Jill Sigelbaum, EVP, Global Business Development & Alliances at Traiana
Jill Sigelbaum, EVP,
Global Business Development & Alliances at Traiana

On the retail side of the market, Traiana is best known for its NetLink product. Part of the Harmony network, NetLink provides trade compression between retail brokers and executing brokers. Rather than booking individual small transactions, NetLink holds trades for user-defined increments (usually two hours) and aggregates them. The result is that for every aggregation event, one sell and buy trade is produced for each currency pair.

Example of 5 PB customer trades:

Buy 1M EURUSD @1.3050
Buy 3M EURUSD @1.3070
Sell 2M EURUSD @1.3040
Sell 1M EURUSD @1.3050
Sell 2M EURUSD @1.3055

After aggregating the trades, the following would occur:

Buy 4M EURUSD @1.3065
Sell 5M EURUSD @1.3048

Although the PB can view each individual trade for its clients, the actual give-up takes place after the compression occurs.

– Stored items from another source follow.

/-- Whether the gate of a nest lets a step start (R372): a firing opens it once the bytes that it counted stand in the
buffer, which they do from the next cycle on (R318, R329). -/
def Ctx.gateOpen (x : Ctx) (t : BitVec 512) (f0 : BitVec 16) (step : Nat) : Bool :=
  !tabGated t ||
    (match x.regs.get? (tabEntry t) with
      | some e => decide (step + 1 + (x.firedNow.filter (· == tabEntry t)).length ≤ (e.fires - f0).toNat)
      | none => false)

/-- F0: FIRES of the gating entry (R372). -/
def Ctx.firesNow (x : Ctx) (t : BitVec 512) : BitVec 16 :=
  match x.regs.get? (tabEntry t) with
  | some e => e.fires
  | none => 0

/-! ### Failures (R351, R402) -/

/-- The record buffer of a core's die has room (R402). -/
def State.recRoom (s : State) (c : CoreId) : Bool := decide (s.dieRecs (c.toNat / 128) < 256)

/-- A deferred fault for a stream, C's own stream while a handler runs; for an exited stream the task will end FAILED. The
first failure is kept (R351, R395). -/
def Ctx.deferTo (x : Ctx) (e : Strm) (k : Cause) (a : Word) : Ctx :=
  let put := fun (t : Stream) => if t.dfault.isSome then t else { t with dfault := some (k, a) }
  let gone := fun (t : Stream) => t.live != .live
  let fail := fun (x : Ctx) => if x.failed.isSome then x else { x with failed := some (k, a) }
  match e, x.shadow with
  | .c, some t => if gone t then fail x else { x with shadow := some (put t) }
  | e, _ => if gone (x.str e) then fail x else x.setStr e (put (x.str e))

/-- Report a failed item (R351 steps 1 and 3, R403). -/
def State.itemReport (s : State) (c : CoreId) (e : Strm) (cause : Cause) (addr kind step : Nat) : State :=
  let x := s.ctx c
  let s1 := match (s.core c).run with
    | some r => s.reportTask r.lid.toNat r.tidx.toNat
        { typ := 0x01, cause := cause.code, kind := kind, core := some c, lid := 0, tidx := 0, tag := 0, addr := addr,
          pc := step, aux0 := x.nestCause.toNat, aux1 := x.nestAddr.toNat }
    | none => s
  s1.modCtx c fun x => x.deferTo e cause (BitVec.ofNat 64 addr)

/-! ### Completion arrivals (R347) -/

/-- A completion arrival at a die entry: the failure, if it fails (R347). R347 has it count exactly as an ARRV and its overflow reported
under R299: an overflow is capped and reported as that of an engine write, since no stream can be refused (log entry 153). -/
def State.tgtArrival (s : State) (c : CoreId) (tgt kind : Nat) : State × Option (Cause × Nat) :=
  let id := tgt / 2 ^ 48 % 4 * 65536 + tgt / 2 ^ 32 % 65536
  match s.regions.get? id with
  | none => (s, some (.protection, tgt))
  | some r =>
    if !r.valid || r.asid != s.asidOf c then (s, some (.protection, tgt))
    else match s.footCheck c .arrv r.spc r.base 1 with
      | some (k, _) => (s, some (k, r.base))
      | none =>
        ({ s with counts := s.counts ++
            [{ entry := id, n := tgt % 2 ^ 32, addr := r.base, src := s.srcOf c kind, wid := s.wid }], wid := s.wid + 1 }, none)

/-! ### X commands -/

/-- Change an outstanding command. -/
def State.setCmd (s : State) (c : CoreId) (i : Nat) (k : XCmd) : State :=
  s.modCtx c fun x => { x with cmds := x.cmds.set i k }

/-- A command of the queue. -/
def State.cmdAt (s : State) (c : CoreId) (i : Nat) : Option XCmd := (s.ctx c).cmds[i]?

/-- Items of a command, or of one step of a nest (R341). -/
def XCmd.items (k : XCmd) : Nat :=
  (match k.kind with
    | .mcast => (mcPositions k.blk).length
    | .fence => 0
    | _ => 1) *
  (match k.nest with
    | some p => tabInsts p.tab
    | none => 1)

/-- A block with other SRC, DST and CTR (R370). -/
def blkAt (b : BitVec 512) (src dst ctr : Nat) : BitVec 512 :=
  BitVec.ofNat 512 (src % 2 ^ 64 + dst % 2 ^ 64 * 2 ^ 64 + b.toNat / 2 ^ 128 % 2 ^ 320 * 2 ^ 128 + ctr % 2 ^ 64 * 2 ^ 448)

/-- The block of the item performed next, and its target index (R341, R370, R375). The alignment of a body's SRC and DST is checked in
its block alone: an instance that strides move off it runs unaligned, and a unit of XSTRM that crosses a page is read on from the
first page's physical address (log entry 153). -/
def XCmd.itemBlock (k : XCmd) : BitVec 512 × Nat :=
  let n := match k.kind with
    | .mcast => (mcPositions k.blk).length
    | _ => 1
  match k.nest with
  | none => (k.blk, k.item)
  | some p =>
    let pt := tabPoint p.tab p.step (k.item / n)
    let move := fun (v x : Nat) => ((v : Int) + tabOff p.tab pt x * (2 ^ tabUnit p.tab x : Nat)).toNat
    (blkAt k.blk (move (blkSrc k.blk) 0) (move (blkDst k.blk) 1) (move (blkCtr k.blk) 2), k.item % n)

/-- KIND of the records of a command's items (R403). -/
def XCmd.recKind (k : XCmd) : Nat := if k.nest.isSome then 2 else 1

/-- The step index that a record of a command's item holds (R403). -/
def XCmd.recStep (k : XCmd) : Nat :=
  match k.nest with
  | some p => p.step
  | none => 0

/-- What follows the last item of a command or of a nest's step (R350, R371, R375). -/
def XCmd.itemsDone (k : XCmd) : XCmd :=
  if k.item < k.items then k
  else
    let tv := blkTv k.blk && !k.failed
    match k.nest with
    | none => { k with finished := true, arrive := tv }
    | some p =>
      if k.failed then { k with finished := true, arrive := false, nest := some { p with opened := false } }
      else { k with item := 0, arrive := tv, finished := decide (p.step + 1 = tabSteps p.tab),
                    nest := some { p with step := p.step + 1, opened := false, waited := 0 } }

/-- Perform the next item of a started command (R350); a failure is kept for its record (R351). -/
def State.itemPerform (s : State) (c : CoreId) (i : Nat) : State :=
  match s.cmdAt c i with
  | none => s
  | some k =>
    let (b, tgt) := k.itemBlock
    let r := s.item c k.kind k.recKind b k.ix tgt
    let k1 : XCmd := { k with item := k.item + 1, failed := k.failed || r.fail.isSome,
                              owed := r.fail.map fun f => (f.1, f.2, k.recKind, k.recStep) }
    r.s.setCmd c i k1.itemsDone

/-- Write the record of a failed item and defer its fault (R351). -/
def State.itemFailure (s : State) (c : CoreId) (i : Nat) : State :=
  match s.cmdAt c i with
  | none => s
  | some k =>
    match k.owed with
    | none => s
    | some (cause, addr, kind, step) => (s.setCmd c i { k with owed := none }).itemReport c .x cause addr kind step

/-- Make the arrival that a command owes (R347). -/
def State.cmdArrive (s : State) (c : CoreId) (i : Nat) : State :=
  match s.cmdAt c i with
  | none => s
  | some k =>
    match s.tgtArrival c (blkTgt k.blk) k.recKind with
    | (s1, none) => s1.setCmd c i { k with arrive := false }
    | (s1, some f) =>
      s1.setCmd c i { k with arrive := false, failed := true, finished := true,
                             owed := some (f.1, f.2, k.recKind, k.recStep - 1) }

/-- A command starts: a nest samples FIRES (R341, R372). -/
def State.cmdStart (s : State) (c : CoreId) (i : Nat) : State :=
  match s.cmdAt c i with
  | none => s
  | some k =>
    s.setCmd c i { k with started := true, nest := k.nest.map fun p => { p with f0 := (s.ctx c).firesNow p.tab } }

/-- A nest's next step starts (R371). -/
def State.stepStart (s : State) (c : CoreId) (i : Nat) : State :=
  match s.cmdAt c i with
  | none => s
  | some k => s.setCmd c i { k with nest := k.nest.map fun p => { p with opened := true, waited := 0 } }

/-- A command completes: it leaves the queue and deposits its token, or releases its place if it failed (R342, R350,
R351). -/
def State.cmdComplete (s : State) (c : CoreId) (i : Nat) : State :=
  match s.cmdAt c i with
  | none => s
  | some k =>
    s.modCtx c fun x =>
      let x := { x with cmds := x.cmds.eraseIdx i }
      if k.failed then x.unsignal .x k.sp k.sn else x.signal .x k.sp k.sn

/-- Whether running nests must stop at their next step boundary (R376, R399, R410, R411). -/
def Core.halting (k : Core) : Bool :=
  (k.save.isSome && !k.ctx.te) || k.stop.isSome ||
    (match k.frz with
      | some f => f.report
      | none => false)

/-- A command that may start: the first that has not, with no fence before it (R341, R364). -/
def Ctx.startable (x : Ctx) (i : Nat) : Bool :=
  (x.cmds.take i).all (fun k => k.started && k.kind != .fence) &&
    (match x.cmds[i]? with
      | some k => !k.started && k.kind != .fence
      | none => false)

/-- A started nest whose next step has still to start. -/
def XCmd.between (k : XCmd) : Bool :=
  k.started && !k.finished && !k.failed && !k.arrive && k.owed.isNone &&
    (match k.nest with
      | some p => !p.opened
      | none => false)

/-- A nest whose next step may start (R371, R372, R376). -/
def Ctx.stepReady (x : Ctx) (halt : Bool) (k : XCmd) : Bool :=
  k.between && !halt &&
    (match k.nest with
      | some p => x.gateOpen p.tab p.f0 p.step
      | none => false)

/-- A command with an item to perform. -/
def XCmd.itemReady (k : XCmd) : Bool :=
  k.started && !k.finished && k.owed.isNone && !k.arrive && decide (k.item < k.items) &&
    (match k.nest with
      | some p => p.opened
      | none => true)

/-- Whether the next item writes into a site that has failed and whose task has still to be moved to a spare: it is held at
its engine (R419); once that task has ended, the item goes on (R360, R423). -/
def State.siteHeld (s : State) (c : CoreId) (k : XCmd) : Bool :=
  match k.kind with
  | .mcast =>
    let (b, tgt) := k.itemBlock
    (match (mcPositions b)[tgt]? with
      | some p => (s.core (clusterCore c p)).dead && (s.core (clusterCore c p)).run.isSome
      | none => false)
  | _ => false

/-- A command that can complete: everything done and reported, and a fence at the head (R350, R364). -/
def XCmd.completable (k : XCmd) (i : Nat) : Bool :=
  if k.kind = .fence then i == 0 else k.finished && !k.arrive && k.owed.isNone

/-- What an engine can do next for an X command. -/
inductive EngAct
  | fail (i : Nat)
  | arrive (i : Nat)
  | complete (i : Nat)
  | start (i : Nat)
  | step (i : Nat)
  | item (i : Nat)
  deriving DecidableEq, Repr

/-- The index of the first command with a property of it and its index. -/
def Ctx.findCmd (x : Ctx) (f : Nat → XCmd → Bool) : Option Nat :=
  (List.range x.cmds.length).find? fun i =>
    match x.cmds[i]? with
    | some k => f i k
    | none => false

/-- The next engine action for a core's X commands: reports, arrivals and completions first, then starts in enqueue order,
then steps and items, oldest command first (R341, R350, R351, R364, R371). -/
def State.engNext (s : State) (c : CoreId) : Option EngAct :=
  let x := s.ctx c
  let halt := (s.core c).halting
  match x.findCmd fun _ k => k.owed.isSome && s.recRoom c with
  | some i => some (.fail i)
  | none => match x.findCmd fun _ k => k.arrive with
    | some i => some (.arrive i)
    | none => match x.findCmd fun i k => k.completable i with
      | some i => some (.complete i)
      | none => match x.findCmd fun i _ => x.startable i with
        | some i => some (.start i)
        | none => match x.findCmd fun _ k => x.stepReady halt k with
          | some i => some (.step i)
          | none => match x.findCmd fun _ k => k.itemReady && !s.siteHeld c k with
            | some i => some (.item i)
            | none => none

/-- Perform an engine action. -/
def State.engDo (s : State) (c : CoreId) (a : EngAct) : State :=
  match a with
  | .fail i => s.itemFailure c i
  | .arrive i => s.cmdArrive c i
  | .complete i => s.cmdComplete c i
  | .start i => s.cmdStart c i
  | .step i => s.stepStart c i
  | .item i => s.itemPerform c i

/-- A step wait that passes the limit fails its step (R372). -/
def XCmd.wdogFail (k : XCmd) : XCmd :=
  { k with failed := true, finished := true, owed := some (.watchdog, k.recStep, 2, k.recStep) }

/-- Count the cycle for every copy nest whose next step waits at its gate (R30, R372). -/
def State.countWaits (s : State) (c : CoreId) : State :=
  let halt := (s.core c).halting
  s.modCtx c fun x =>
    { x with cmds := x.cmds.map fun k =>
        if k.between && !halt && !x.stepReady halt k then
          match k.nest with
          | some p =>
            if x.limit < p.waited + 1 then k.wdogFail else { k with nest := some { p with waited := p.waited + 1 } }
          | none => k
        else k }

/-! ### The matrix nest (R222, R371 to R374) -/

/-- The job of an instance (R370, R374). -/
def MNest.inst (n : MNest) (i : Nat) : MmaJob × Scales :=
  let pt := tabPoint n.tab n.step i
  let base := fun (x : Nat) => natAddr ((tabBase n.tab x : Int) + tabOff n.tab pt x * (64 * 2 ^ tabUnit n.tab x : Nat))
  let j := n.job
  ({ j with a := { j.a with base := base 0 }, b := { j.b with base := base 1 },
            acc := { j.acc with base := base 2 - 0x40000 }, zero := n.z && pt.getD 0 0 == 0 },
   { sa := natAddr ((n.saBase : Int) + tabScaleOff n.tab pt 0), saPitch := n.saPitch,
     sb := natAddr ((n.sbBase : Int) + tabScaleOff n.tab pt 1), sbPitch := n.sbPitch })

/-- All the reads of an instance at once; the left answer is the lowest bad byte of the first operand in error. -/
def State.mmaWhole (s : State) (c : CoreId) (j : MmaJob) (k : Scales) : Except Nat MmaJob :=
  let spans := [(Space.ofs, j.a.lineSpans), (j.bSp, j.b.lineSpans), (.acs, if j.zero then [] else j.acc.lineSpans),
                (.sm, j.scaleSpans k)]
  match spans.findSome? fun p => s.lostOf c 2 p.1 p.2 with
  | some a => .error a
  | none =>
    let table := fun (sp : Space) (v : TView) (n m : Nat) (t : Bool) =>
      (List.range n).map fun i => (List.range m).map fun q => if t then s.code c 2 sp v q i else s.code c 2 sp v i q
    let j1 : MmaJob :=
      { j with ra := table .ofs j.a j.a.rows j.a.cols false, rb := table j.bSp j.b j.b.cols j.b.rows true,
               accv := if j.zero then none else some (table .acs j.acc j.acc.rows j.acc.cols false) }
    .ok (s.withScales c 2 j1 k)
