/-- The UDP destination port of IPv4 without options, or of IPv6 without extension headers (R439). -/
def udpOf (bs : List Byte) (h : Heads) : Option Nat :=
  let at' := fun n => (bs.getD (h.off + n) 0).toNat
  if h.etype = 0x0800 then
    if at' 0 = 0x45 ∧ at' 9 = 17 ∧ be16 bs (h.off + 6) % 2 ^ 13 = 0 then some (be16 bs (h.off + 22)) else none
  else if h.etype = 0x86DD then (if at' 6 = 17 then some (be16 bs (h.off + 42)) else none)
  else none

/-- A PTP event frame (R436): an event message over EtherType 0x88F7, or over UDP/IPv4 on port 319. -/
def ptpEvent (bs : List Byte) (h : Heads) : Bool :=
  (h.etype == 0x88F7 && decide ((bs.getD h.off 0).toNat % 16 < 8)) || (h.etype == 0x0800 && udpOf bs h == some 319)

/-- Whether a classifier rule matches (R439). -/
def ruleHits (w : Word) (h : Heads) (udp : Option Nat) : Bool :=
  let n := w.toNat
  w.getLsbD 63 && (!w.getLsbD 62 || h.etype == n / 2 ^ 16 % 2 ^ 16) && (!w.getLsbD 61 || h.vlan == some (n / 2 ^ 32 % 2 ^ 12)) &&
    (!w.getLsbD 60 || udp == some (n % 2 ^ 16))

/-- The queue that the first matching rule chooses (R439). -/
def Port.classify (p : Port) (bs : List Byte) : Option Nat :=
  let h := headsOf bs
  let u := udpOf bs h
  (p.rules.find? fun r => ruleHits r.2 h u).map fun r => r.2.toNat / 2 ^ 54 % 64

/-- The 32-byte header of a record (R441), with the stamp of a PTP time (R436). -/
def ingestHeader (stamp : Int) (len port queue : Nat) (pad : Bool) (drops seq time : Nat) : List Byte :=
  leBytes 4 (stamp % 1000000000).toNat ++ leBytes 6 (stamp / 1000000000 % 2 ^ 48).toNat ++ leBytes 2 len ++ leBytes 1 port ++ leBytes 1 queue ++
  leBytes 1 pad.toNat ++ leBytes 1 0 ++ leBytes 4 (min drops 0xFFFFFFFF) ++ leBytes 4 seq ++ leBytes 8 time

/-- Pad bytes with zeros to a length. -/
def padTo (n : Nat) (bs : List Byte) : List Byte := bs ++ List.replicate (n - bs.length) 0

/-- A frame that a queue cannot take (R442). -/
def State.queueDrop (s : State) (q : Nat) (u : Ingest) : State :=
  { s with ingest := s.ingest.set q { u with drops := if u.drops = 0xFFFFFFFF then u.drops else u.drops + 1 } }

/-- Write bytes of a ring, performed and counted (R441). -/
def State.ringWrite (s : State) (asid : BitVec 16) (va : Nat) (bs : List Byte) : Except State State :=
  s.devWrite (.frame asid) asid va bs

/-- Write a frame's record into its queue's ring, after a pad record where it would pass the ring's end (R441, R442). -/
def State.ingestFrame (s : State) (port q : Nat) (u : Ingest) (bs : List Byte) : State :=
  let size := if u.slotMode then 2 ^ u.slot else (32 + bs.length + 63) / 64 * 64
  let ring := 2 ^ u.k
  let pos := u.prod % ring
  let pad := if pos + size ≤ ring then 0 else ring - pos
  match s.devRead none u.asid u.cons.toNat 8 with
  | .error _ => s.queueDrop q u
  | .ok cons =>
    if size < 32 + bs.length ∨ ring < size ∨ ringRoom u.k u.prod (leNat cons) (pad + size) = false then s.queueDrop q u
    else
      let stamp : Int := s.devTime.toNat + s.mgmt.ptpOff.toInt
      let head := fun len p drops seq => ingestHeader stamp len port q p drops seq s.devTime.toNat
      let padded := if pad = 0 then .ok s
        else s.ringWrite u.asid (u.base.toNat + pos) (padTo pad (head 0 true 0 u.seq.toNat))
      match padded with
      | .error s1 => s1.queueDrop q u
      | .ok s1 =>
        let seq := if pad = 0 then u.seq else u.seq + 1
        match s1.ringWrite u.asid (u.base.toNat + (u.prod + pad) % ring)
            (padTo size (head bs.length false u.drops.toNat seq.toNat ++ bs)) with
        | .error s2 => s2.queueDrop q u
        | .ok s2 =>
          { s2 with ingest := s2.ingest.set q { u with prod := u.prod + pad + size, seq := seq + 1, drops := 0 } }

/-- FRAME_RECEIVE (R438 to R443): bytes are the frame without its FCS. The spec does not say what becomes of a frame whose rule names
a queue that is off or was never set: the port drops and counts it (log entry 154). -/
def execFrameReceive (port : BitVec 4) (bytes : List Byte) (fcsOk : Bool) (s : State) : Host.Outcome State Fault Refusal :=
  .next (
    let p := s.ports.getD port.toNat Port.fresh
    if !s.frameMode port.toNat || p.st != 2 then s
    else
      let drop := s.modPort port.toNat fun p => { p with dropped := p.dropped + 1 }
      let h := headsOf bytes
      if !fcsOk || decide (bytes.length + 4 < 64) || decide (p.maxf.toNat < bytes.length + 4) || h.etype == 0x8808 then drop
      else if port == s.mgmt.ptpPort && ptpEvent bytes h then s
      else match p.classify bytes with
        | none => drop
        | some q =>
          match s.ingest.get? q with
          | none => drop
          | some u => if u.k = 0 then drop else s.ingestFrame port.toNat q u bytes)

end Sys2Proof.Machine
end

By aggregating the trades between the retail broker and the EB, only the two transactions above would be booked to each party’s back office system.

The advantage that compression provides is lower costs for all parties involved in the retail trade. Sigelbaum explained that “retail brokers have two options for sourcing liquidity; either to post margin at multiple banks, or consolidate margin with a prime broker. In return for the prime brokerage services, the retail broker is charged a fee to cover the PB’s transaction costs. The costs factor CLS fees, back office expenses, and Harmony charges. For small orders, a PB will actually lose money on the trade after factoring the minimum expenses.”

With NetLink, prime brokers are seeing a 98% compression for retail flow. This leads to decreased costs for all parties and the ability to execute smaller trades. Sigelbaum added that the ability for PBs to enable their clients to trade small sized trades has provided a boost to the agency model as retail brokers can back out of all their order flow. The reduced costs due to NetLink have led to decreased PB fees and an overall drop in spreads over the last two years. Benefitting are end-user retail traders who are seeing cost reductions that brokers receive passed onto them.

Another area where Harmony NetLink provides assistance to PBs is detecting non-matched trades. This is an important issue in the post-trade flow as broken trades can lead to portfolio imbalances and faulty capital reporting, detecting it quickly is an important issue in the post trade flow.


While Traiana’s past and present has been focused on the post-trade FX market, they have been expanding their product base to include pre-trade and multi-asset coverage. In contrast to post-trade monitoring which calculates the impact of credit utilization after a trade has been executed, pre-trade reporting analyzes whether funds are available to initiate a trade.

Demand for this product has risen due to brokers and banks scrambling to become compliant with Dodd Frank regulation and new CFTC rules. To limit systematic risk, new pre-trade rules have been created to verify credit worthiness of counterparties before a transaction has been implemented.

Elsewhere, Traiana has begun to offer multi-asset class coverage and other services. This includes launching Harmony for CFDs to connect PBs with liquidity providers. Also, Sigelbaum added that the firm has added network connections to Central Clearing Houses and Trade Repositories, with the aim of providing post-trade flow monitoring for FX, Rates and CDS.